106, 105. Seaborgium, dubnium
Cold-war squabbling will be frozen into the periodic table for ever thanks to the rivalry between researchers in the University of California, Berkeley, led by Glenn Seaborg, and those at the Joint Institute for Nuclear Research in Dubna, Russia. The two teams discovered many radioactive heavy elements at similar times, and in secret, making it difficult to say who got there first. In 1997, the IUPAC finally decided to give dubnium to one side and seaborgium to the other — the only element ever named after a living person.
60. Neodymium
Makes really, really strong little magnets like the ones children play with and must never, ever swallow. While we’re down here, why are these two rows of elements — the lanthanides and actinides — set apart from all the others? Chemists have a secret answer to that: they actually belong in periods six and seven, but if you put them there the table would be too wide to print comfortably.
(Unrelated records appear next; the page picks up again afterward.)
-- ==== Sys2Proof/Laws/State.lean ====
section
/-!
SUPPORT. One lemma per field per update of the state, so that no proof unfolds a record update.
-/

namespace Sys2Proof.Machine

section respond
variable (i : Instr) (out : Result) (s : State)

@[simp] theorem respond_requests : (s.respond i out).requests = s.requests := rfl
@[simp] theorem respond_active : (s.respond i out).active = s.active := rfl
@[simp] theorem respond_responses :
    (s.respond i out).responses = s.responses ++ [⟨s.active, i, out⟩] := rfl
@[simp] theorem respond_issued : (s.respond i out).issued = s.issued := rfl
@[simp] theorem respond_turn : (s.respond i out).turn = s.turn := rfl
@[simp] theorem respond_wideEnc32 : (s.respond i out).wideEnc32 = s.wideEnc32 := rfl

end respond

section enqueue
variable (caller : Nat) (raw : RawRequest) (s : State)

@[simp] theorem enqueue_requests :
    (s.enqueue caller raw).requests = s.requests ++ [⟨⟨s.issued, caller⟩, raw⟩] := rfl
@[simp] theorem enqueue_active : (s.enqueue caller raw).active = s.active := rfl
@[simp] theorem enqueue_responses : (s.enqueue caller raw).responses = s.responses := rfl
@[simp] theorem enqueue_issued : (s.enqueue caller raw).issued = s.issued + 1 := rfl
@[simp] theorem enqueue_turn : (s.enqueue caller raw).turn = s.turn := rfl
@[simp] theorem enqueue_wideEnc32 : (s.enqueue caller raw).wideEnc32 = s.wideEnc32 := rfl

end enqueue

section platformReset
variable (s : State)

@[simp] theorem platformReset_requests : s.platformReset.requests = [] := rfl
@[simp] theorem platformReset_active : s.platformReset.active = s.active := rfl
@[simp] theorem platformReset_responses : s.platformReset.responses = s.responses := rfl
@[simp] theorem platformReset_issued : s.platformReset.issued = s.issued := rfl
@[simp] theorem platformReset_turn : s.platformReset.turn = s.turn := rfl
@[simp] theorem platformReset_wideEnc32 : s.platformReset.wideEnc32 = s.wideEnc32 := rfl

end platformReset

section reset

@[simp] theorem reset_requests : State.reset.requests = [] := rfl
@[simp] theorem reset_responses : State.reset.responses = [] := rfl
@[simp] theorem reset_issued : State.reset.issued = 0 := rfl
@[simp] theorem reset_turn : State.reset.turn = 0 := rfl
@[simp] theorem reset_wideEnc32 : State.reset.wideEnc32 = Config.wideEnc32Default := rfl

end reset

end Sys2Proof.Machine
end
Proof that nothing is ever really tidy.
47. Silver
Not cool for the reasons you think, but very cool for other ones. Solid silver is a strange thing to cherish in the form of coins or jewelry because it reacts with oxygen in the air and goes dark. When clean, however, it is the very shiniest element of all. It also conducts electricity better than any other element. When clean.
55. Caesium
The main thing everyone knows about the metal caesium is that it is so reactive that it will explode if you drop it in a bowl of water. Should you have any lying around, you could also watch it melt on a warm day as the temperature passes 28C. When not performing party tricks, caesium regulates the measurement of time for the human race by having a hyperfine atomic structure that is useful in atomic clocks.